Anna L. Tang was today permitted to return to her home in Brighton, where she may remain under the same restrictions she was subject to prior to her trial, for the past three years.

When she was found not guilty by reason of insanity on Wednesday, Dec. 8, Judge Bruce R. Henry ordered her to undergo psychiatric evaluation at the Solomon Carter Fuller Mental Health Center. She had been charged with attempted murder, home invasion, and assault, all in connection with the Oct. 2007 stabbing of Wolfe B. Styke ’11 in his Next House dorm room. Tang has been confined to the Fuller since then, and arrived at the court today in handcuffs.

The prosecution today argued that Tang should be kept in confinement at the Fuller or incarcerated in a jail. The defense argued that because the written report from the Fuller concludes that Tang does not pose a danger to herself or to others, Tang should be released.
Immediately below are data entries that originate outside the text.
-- ==== Sys2Proof/Laws/PerInstr.lean ====
section
/-! SUPPORT. Statements about every instruction, one lemma per constructor: the length of an encoding. -/

namespace Sys2Proof.Laws.EncodedLength

/-- An instruction is 1 to 5 bytes long (30_encoding.md R70). -/
def Statement (i : Instr) : Prop := 1 ≤ (encode i).length ∧ (encode i).length ≤ 5

/-- The bytes of an indexed operand: the postbyte and at most two more. -/
theorem indexed_length (ix : Indexed) : 1 ≤ (encodeIndexed ix).length ∧ (encodeIndexed ix).length ≤ 3 := by
  cases ix <;> simp [encodeIndexed]

/-- A memory operand under its opcode, with at most one page byte. -/
theorem mem_length (page : List Byte) (dir idx ext : Byte) (m : MemOperand) (h : page.length ≤ 1) :
    1 ≤ (encodeMem page dir idx ext m).length ∧ (encodeMem page dir idx ext m).length ≤ 5 := by
  cases m with
  | dir off => simp [encodeMem]; omega
  | ext addr => simp [encodeMem]; omega
  | idx ix => have := indexed_length ix; simp [encodeMem]; omega

/-- As `mem_length`, with the immediate form of an 8-bit instruction. -/
theorem op8_length (page : List Byte) (code : Byte) (op : Operand8) (h : page.length ≤ 1) :
    1 ≤ (encodeOp8 page code op).length ∧ (encodeOp8 page code op).length ≤ 5 := by
  cases op with
  | imm v => simp [encodeOp8]; omega
  | mem m => exact mem_length page _ _ _ m h

/-- LEA: the opcode and the indexed operand. -/
theorem lea_length (op : Byte) (ix : Indexed) :
    1 ≤ (op :: encodeIndexed ix).length ∧ (op :: encodeIndexed ix).length ≤ 5 := by
  have := indexed_length ix
  simp only [List.length_cons]
  omega

/-- As `mem_length`, with the immediate form of a 16-bit instruction. -/
theorem op16_length (page : List Byte) (code : Byte) (op : Operand16) (h : page.length ≤ 1) :
    1 ≤ (encodeOp16 page code op).length ∧ (encodeOp16 page code op).length ≤ 5 := by
  cases op with
  | imm v => simp [encodeOp16]; omega
  | mem m => exact mem_length page _ _ _ m h

theorem exg (r1 r2 : Reg) : Statement (.exg r1 r2) := ⟨Nat.le_of_ble_eq_true rfl, Nat.le_of_ble_eq_true rfl⟩
theorem tfr (r1 r2 : Reg) : Statement (.tfr r1 r2) := ⟨Nat.le_of_ble_eq_true rfl, Nat.le_of_ble_eq_true rfl⟩
theorem lda (op : Operand8) : Statement (.lda op) := op8_length _ _ op (Nat.zero_le 1)
theorem ldb (op : Operand8) : Statement (.ldb op) := op8_length _ _ op (Nat.zero_le 1)
theorem ldd (op : Operand16) : Statement (.ldd op) := op16_length _ _ op (Nat.zero_le 1)
theorem ldx (op : Operand16) : Statement (.ldx op) := op16_length _ _ op (Nat.zero_le 1)
theorem ldy (op : Operand16) : Statement (.ldy op) := op16_length _ _ op (Nat.le_refl 1)
theorem ldu (op : Operand16) : Statement (.ldu op) := op16_length _ _ op (Nat.zero_le 1)
theorem lds (op : Operand16) : Statement (.lds op) := op16_length _ _ op (Nat.le_refl 1)
theorem sta (m : MemOperand) : Statement (.sta m) := mem_length _ _ _ _ m (Nat.zero_le 1)
theorem stb (m : MemOperand) : Statement (.stb m) := mem_length _ _ _ _ m (Nat.zero_le 1)
theorem std (m : MemOperand) : Statement (.std m) := mem_length _ _ _ _ m (Nat.zero_le 1)
theorem stx (m : MemOperand) : Statement (.stx m) := mem_length _ _ _ _ m (Nat.zero_le 1)
theorem sty (m : MemOperand) : Statement (.sty m) := mem_length _ _ _ _ m (Nat.le_refl 1)
theorem stu (m : MemOperand) : Statement (.stu m) := mem_length _ _ _ _ m (Nat.zero_le 1)
theorem sts (m : MemOperand) : Statement (.sts m) := mem_length _ _ _ _ m (Nat.le_refl 1)
theorem pshs (pb : Byte) : Statement (.pshs pb) := ⟨Nat.le_of_ble_eq_true rfl, Nat.le_of_ble_eq_true rfl⟩
theorem pshu (pb : Byte) : Statement (.pshu pb) := ⟨Nat.le_of_ble_eq_true rfl, Nat.le_of_ble_eq_true rfl⟩
theorem puls (pb : Byte) : Statement (.puls pb) := ⟨Nat.le_of_ble_eq_true rfl, Nat.le_of_ble_eq_true rfl⟩
theorem pulu (pb : Byte) : Statement (.pulu pb) := ⟨Nat.le_of_ble_eq_true rfl, Nat.le_of_ble_eq_true rfl⟩
theorem adda (op : Operand8) : Statement (.adda op) := op8_length _ _ op (Nat.zero_le 1)
theorem addb (op : Operand8) : Statement (.addb op) := op8_length _ _ op (Nat.zero_le 1)
theorem addd (op : Operand16) : Statement (.addd op) := op16_length _ _ op (Nat.zero_le 1)
theorem adca (op : Operand8) : Statement (.adca op) := op8_length _ _ op (Nat.zero_le 1)
theorem adcb (op : Operand8) : Statement (.adcb op) := op8_length _ _ op (Nat.zero_le 1)
theorem abx : Statement .abx := ⟨Nat.le_of_ble_eq_true rfl, Nat.le_of_ble_eq_true rfl⟩
theorem daa : Statement .daa := ⟨Nat.le_of_ble_eq_true rfl, Nat.le_of_ble_eq_true rfl⟩
theorem mul : Statement .mul := ⟨Nat.le_of_ble_eq_true rfl, Nat.le_of_ble_eq_true rfl⟩
theorem suba (op : Operand8) : Statement (.suba op) := op8_length _ _ op (Nat.zero_le 1)
theorem subb (op : Operand8) : Statement (.subb op) := op8_length _ _ op (Nat.zero_le 1)
theorem subd (op : Operand16) : Statement (.subd op) := op16_length _ _ op (Nat.zero_le 1)
theorem sbca (op : Operand8) : Statement (.sbca op) := op8_length _ _ op (Nat.zero_le 1)
theorem sbcb (op : Operand8) : Statement (.sbcb op) := op8_length _ _ op (Nat.zero_le 1)
theorem sex : Statement .sex := ⟨Nat.le_of_ble_eq_true rfl, Nat.le_of_ble_eq_true rfl⟩
theorem anda (op : Operand8) : Statement (.anda op) := op8_length _ _ op (Nat.zero_le 1)
theorem andb (op : Operand8) : Statement (.andb op) := op8_length _ _ op (Nat.zero_le 1)
theorem eora (op : Operand8) : Statement (.eora op) := op8_length _ _ op (Nat.zero_le 1)
theorem eorb (op : Operand8) : Statement (.eorb op) := op8_length _ _ op (Nat.zero_le 1)
theorem ora (op : Operand8) : Statement (.ora op) := op8_length _ _ op (Nat.zero_le 1)
theorem orb (op : Operand8) : Statement (.orb op) := op8_length _ _ op (Nat.zero_le 1)
theorem andcc (imm8 : Byte) : Statement (.andcc imm8) := ⟨Nat.le_of_ble_eq_true rfl, Nat.le_of_ble_eq_true rfl⟩
theorem orcc (imm8 : Byte) : Statement (.orcc imm8) := ⟨Nat.le_of_ble_eq_true rfl, Nat.le_of_ble_eq_true rfl⟩
theorem asra : Statement .asra := ⟨Nat.le_of_ble_eq_true rfl, Nat.le_of_ble_eq_true rfl⟩
theorem asrb : Statement .asrb := ⟨Nat.le_of_ble_eq_true rfl, Nat.le_of_ble_eq_true rfl⟩
theorem asr (m : MemOperand) : Statement (.asr m) := mem_length _ _ _ _ m (Nat.zero_le 1)
theorem asla : Statement .asla := ⟨Nat.le_of_ble_eq_true rfl, Nat.le_of_ble_eq_true rfl⟩
theorem aslb : Statement .aslb := ⟨Nat.le_of_ble_eq_true rfl, Nat.le_of_ble_eq_true rfl⟩
theorem asl (m : MemOperand) : Statement (.asl m) := mem_length _ _ _ _ m (Nat.zero_le 1)
theorem lsra : Statement .lsra := ⟨Nat.le_of_ble_eq_true rfl, Nat.le_of_ble_eq_true rfl⟩
theorem lsrb : Statement .lsrb := ⟨Nat.le_of_ble_eq_true rfl, Nat.le_of_ble_eq_true rfl⟩
theorem lsr (m : MemOperand) : Statement (.lsr m) := mem_length _ _ _ _ m (Nat.zero_le 1)
theorem rola : Statement .rola := ⟨Nat.le_of_ble_eq_true rfl, Nat.le_of_ble_eq_true rfl⟩
theorem rolb : Statement .rolb := ⟨Nat.le_of_ble_eq_true rfl, Nat.le_of_ble_eq_true rfl⟩
theorem rol (m : MemOperand) : Statement (.rol m) := mem_length _ _ _ _ m (Nat.zero_le 1)
theorem rora : Statement .rora := ⟨Nat.le_of_ble_eq_true rfl, Nat.le_of_ble_eq_true rfl⟩
theorem rorb : Statement .rorb := ⟨Nat.le_of_ble_eq_true rfl, Nat.le_of_ble_eq_true rfl⟩
theorem ror (m : MemOperand) : Statement (.ror m) := mem_length _ _ _ _ m (Nat.zero_le 1)
theorem clra : Statement .clra := ⟨Nat.le_of_ble_eq_true rfl, Nat.le_of_ble_eq_true rfl⟩
theorem clrb : Statement .clrb := ⟨Nat.le_of_ble_eq_true rfl, Nat.le_of_ble_eq_true rfl⟩
theorem clr (m : MemOperand) : Statement (.clr m) := mem_length _ _ _ _ m (Nat.zero_le 1)
theorem deca : Statement .deca := ⟨Nat.le_of_ble_eq_true rfl, Nat.le_of_ble_eq_true rfl⟩
theorem decb : Statement .decb := ⟨Nat.le_of_ble_eq_true rfl, Nat.le_of_ble_eq_true rfl⟩
theorem dec (m : MemOperand) : Statement (.dec m) := mem_length _ _ _ _ m (Nat.zero_le 1)
theorem inca : Statement .inca := ⟨Nat.le_of_ble_eq_true rfl, Nat.le_of_ble_eq_true rfl⟩
theorem incb : Statement .incb := ⟨Nat.le_of_ble_eq_true rfl, Nat.le_of_ble_eq_true rfl⟩
theorem inc (m : MemOperand) : Statement (.inc m) := mem_length _ _ _ _ m (Nat.zero_le 1)
theorem coma : Statement .coma := ⟨Nat.le_of_ble_eq_true rfl, Nat.le_of_ble_eq_true rfl⟩
theorem comb : Statement .comb := ⟨Nat.le_of_ble_eq_true rfl, Nat.le_of_ble_eq_true rfl⟩
theorem com (m : MemOperand) : Statement (.com m) := mem_length _ _ _ _ m (Nat.zero_le 1)
theorem nega : Statement .nega := ⟨Nat.le_of_ble_eq_true rfl, Nat.le_of_ble_eq_true rfl⟩
theorem negb : Statement .negb := ⟨Nat.le_of_ble_eq_true rfl, Nat.le_of_ble_eq_true rfl⟩
theorem neg (m : MemOperand) : Statement (.neg m) := mem_length _ _ _ _ m (Nat.zero_le 1)
theorem nop : Statement .nop := ⟨Nat.le_of_ble_eq_true rfl, Nat.le_of_ble_eq_true rfl⟩
theorem bita (op : Operand8) : Statement (.bita op) := op8_length _ _ op (Nat.zero_le 1)
theorem bitb (op : Operand8) : Statement (.bitb op) := op8_length _ _ op (Nat.zero_le 1)
theorem cmpa (op : Operand8) : Statement (.cmpa op) := op8_length _ _ op (Nat.zero_le 1)
theorem cmpb (op : Operand8) : Statement (.cmpb op) := op8_length _ _ op (Nat.zero_le 1)
theorem cmpd (op : Operand16) : Statement (.cmpd op) := op16_length _ _ op (Nat.le_refl 1)
theorem cmpx (op : Operand16) : Statement (.cmpx op) := op16_length _ _ op (Nat.zero_le 1)
theorem cmpy (op : Operand16) : Statement (.cmpy op) := op16_length _ _ op (Nat.le_refl 1)
theorem cmpu (op : Operand16) : Statement (.cmpu op) := op16_length _ _ op (Nat.le_refl 1)
theorem cmps (op : Operand16) : Statement (.cmps op) := op16_length _ _ op (Nat.le_refl 1)
theorem tsta : Statement .tsta := ⟨Nat.le_of_ble_eq_true rfl, Nat.le_of_ble_eq_true rfl⟩
theorem tstb : Statement .tstb := ⟨Nat.le_of_ble_eq_true rfl, Nat.le_of_ble_eq_true rfl⟩
theorem tst (m : MemOperand) : Statement (.tst m) := mem_length _ _ _ _ m (Nat.zero_le 1)
theorem bra (rel8 : Byte) : Statement (.bra rel8) := ⟨Nat.le_of_ble_eq_true rfl, Nat.le_of_ble_eq_true rfl⟩
theorem brn (rel8 : Byte) : Statement (.brn rel8) := ⟨Nat.le_of_ble_eq_true rfl, Nat.le_of_ble_eq_true rfl⟩
theorem bhi (rel8 : Byte) : Statement (.bhi rel8) := ⟨Nat.le_of_ble_eq_true rfl, Nat.le_of_ble_eq_true rfl⟩
theorem bls (rel8 : Byte) : Statement (.bls rel8) := ⟨Nat.le_of_ble_eq_true rfl, Nat.le_of_ble_eq_true rfl⟩
theorem bcc (rel8 : Byte) : Statement (.bcc rel8) := ⟨Nat.le_of_ble_eq_true rfl, Nat.le_of_ble_eq_true rfl⟩
theorem bcs (rel8 : Byte) : Statement (.bcs rel8) := ⟨Nat.le_of_ble_eq_true rfl, Nat.le_of_ble_eq_true rfl⟩
theorem bne (rel8 : Byte) : Statement (.bne rel8) := ⟨Nat.le_of_ble_eq_true rfl, Nat.le_of_ble_eq_true rfl⟩
theorem beq (rel8 : Byte) : Statement (.beq rel8) := ⟨Nat.le_of_ble_eq_true rfl, Nat.le_of_ble_eq_true rfl⟩
theorem bvc (rel8 : Byte) : Statement (.bvc rel8) := ⟨Nat.le_of_ble_eq_true rfl, Nat.le_of_ble_eq_true rfl⟩
theorem bvs (rel8 : Byte) : Statement (.bvs rel8) := ⟨Nat.le_of_ble_eq_true rfl, Nat.le_of_ble_eq_true rfl⟩
theorem bpl (rel8 : Byte) : Statement (.bpl rel8) := ⟨Nat.le_of_ble_eq_true rfl, Nat.le_of_ble_eq_true rfl⟩
theorem bmi (rel8 : Byte) : Statement (.bmi rel8) := ⟨Nat.le_of_ble_eq_true rfl, Nat.le_of_ble_eq_true rfl⟩
theorem bge (rel8 : Byte) : Statement (.bge rel8) := ⟨Nat.le_of_ble_eq_true rfl, Nat.le_of_ble_eq_true rfl⟩
theorem blt (rel8 : Byte) : Statement (.blt rel8) := ⟨Nat.le_of_ble_eq_true rfl, Nat.le_of_ble_eq_true rfl⟩
theorem bgt (rel8 : Byte) : Statement (.bgt rel8) := ⟨Nat.le_of_ble_eq_true rfl, Nat.le_of_ble_eq_true rfl⟩
theorem ble (rel8 : Byte) : Statement (.ble rel8) := ⟨Nat.le_of_ble_eq_true rfl, Nat.le_of_ble_eq_true rfl⟩
theorem lbra (rel16 : Word) : Statement (.lbra rel16) := ⟨Nat.le_of_ble_eq_true rfl, Nat.le_of_ble_eq_true rfl⟩
theorem lbrn (rel16 : Word) : Statement (.lbrn rel16) := ⟨Nat.le_of_ble_eq_true rfl, Nat.le_of_ble_eq_true rfl⟩
theorem lbhi (rel16 : Word) : Statement (.lbhi rel16) := ⟨Nat.le_of_ble_eq_true rfl, Nat.le_of_ble_eq_true rfl⟩
theorem lbls (rel16 : Word) : Statement (.lbls rel16) := ⟨Nat.le_of_ble_eq_true rfl, Nat.le_of_ble_eq_true rfl⟩
theorem lbcc (rel16 : Word) : Statement (.lbcc rel16) := ⟨Nat.le_of_ble_eq_true rfl, Nat.le_of_ble_eq_true rfl⟩
theorem lbcs (rel16 : Word) : Statement (.lbcs rel16) := ⟨Nat.le_of_ble_eq_true rfl, Nat.le_of_ble_eq_true rfl⟩
theorem lbne (rel16 : Word) : Statement (.lbne rel16) := ⟨Nat.le_of_ble_eq_true rfl, Nat.le_of_ble_eq_true rfl⟩
theorem lbeq (rel16 : Word) : Statement (.lbeq rel16) := ⟨Nat.le_of_ble_eq_true rfl, Nat.le_of_ble_eq_true rfl⟩
theorem lbvc (rel16 : Word) : Statement (.lbvc rel16) := ⟨Nat.le_of_ble_eq_true rfl, Nat.le_of_ble_eq_true rfl⟩
theorem lbvs (rel16 : Word) : Statement (.lbvs rel16) := ⟨Nat.le_of_ble_eq_true rfl, Nat.le_of_ble_eq_true rfl⟩
theorem lbpl (rel16 : Word) : Statement (.lbpl rel16) := ⟨Nat.le_of_ble_eq_true rfl, Nat.le_of_ble_eq_true rfl⟩
theorem lbmi (rel16 : Word) : Statement (.lbmi rel16) := ⟨Nat.le_of_ble_eq_true rfl, Nat.le_of_ble_eq_true rfl⟩
theorem lbge (rel16 : Word) : Statement (.lbge rel16) := ⟨Nat.le_of_ble_eq_true rfl, Nat.le_of_ble_eq_true rfl⟩
theorem lblt (rel16 : Word) : Statement (.lblt rel16) := ⟨Nat.le_of_ble_eq_true rfl, Nat.le_of_ble_eq_true rfl⟩
theorem lbgt (rel16 : Word) : Statement (.lbgt rel16) := ⟨Nat.le_of_ble_eq_true rfl, Nat.le_of_ble_eq_true rfl⟩
theorem lble (rel16 : Word) : Statement (.lble rel16) := ⟨Nat.le_of_ble_eq_true rfl, Nat.le_of_ble_eq_true rfl⟩
theorem jmp (m : MemOperand) : Statement (.jmp m) := mem_length _ _ _ _ m (Nat.zero_le 1)
theorem jsr (m : MemOperand) : Statement (.jsr m) := mem_length _ _ _ _ m (Nat.zero_le 1)
theorem bsr (rel8 : Byte) : Statement (.bsr rel8) := ⟨Nat.le_of_ble_eq_true rfl, Nat.le_of_ble_eq_true rfl⟩
theorem lbsr (rel16 : Word) : Statement (.lbsr rel16) := ⟨Nat.le_of_ble_eq_true rfl, Nat.le_of_ble_eq_true rfl⟩
theorem rts : Statement .rts := ⟨Nat.le_of_ble_eq_true rfl, Nat.le_of_ble_eq_true rfl⟩
theorem leax (ix : Indexed) : Statement (.leax ix) := lea_length _ ix
theorem leay (ix : Indexed) : Statement (.leay ix) := lea_length _ ix
theorem leas (ix : Indexed) : Statement (.leas ix) := lea_length _ ix
theorem leau (ix : Indexed) : Statement (.leau ix) := lea_length _ ix
theorem cwai (imm8 : Byte) : Statement (.cwai imm8) := ⟨Nat.le_of_ble_eq_true rfl, Nat.le_of_ble_eq_true rfl⟩
theorem sync : Statement .sync := ⟨Nat.le_of_ble_eq_true rfl, Nat.le_of_ble_eq_true rfl⟩
theorem rti : Statement .rti := ⟨Nat.le_of_ble_eq_true rfl, Nat.le_of_ble_eq_true rfl⟩
theorem swi : Statement .swi := ⟨Nat.le_of_ble_eq_true rfl, Nat.le_of_ble_eq_true rfl⟩
theorem swi2 : Statement .swi2 := ⟨Nat.le_of_ble_eq_true rfl, Nat.le_of_ble_eq_true rfl⟩
theorem swi3 : Statement .swi3 := ⟨Nat.le_of_ble_eq_true rfl, Nat.le_of_ble_eq_true rfl⟩

end Sys2Proof.Laws.EncodedLength
end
But in a compromise move, the defense told the judge that Tang would be happy to accept the same conditions she was under previously — with the exception of $5,000 bail which had already been returned to Tang’s mother.

The judge granted the defense’s compromise request just before 1 p.m. today. Tang will once gain undergo GPS monitoring with an ankle bracelet, must not enter Cambridge or MIT or be near Wolfe Styke, and may leave home only for activities approved by the Court and her probation officer, which include exercise, visits with doctors (which are quite frequent), and attendance at church.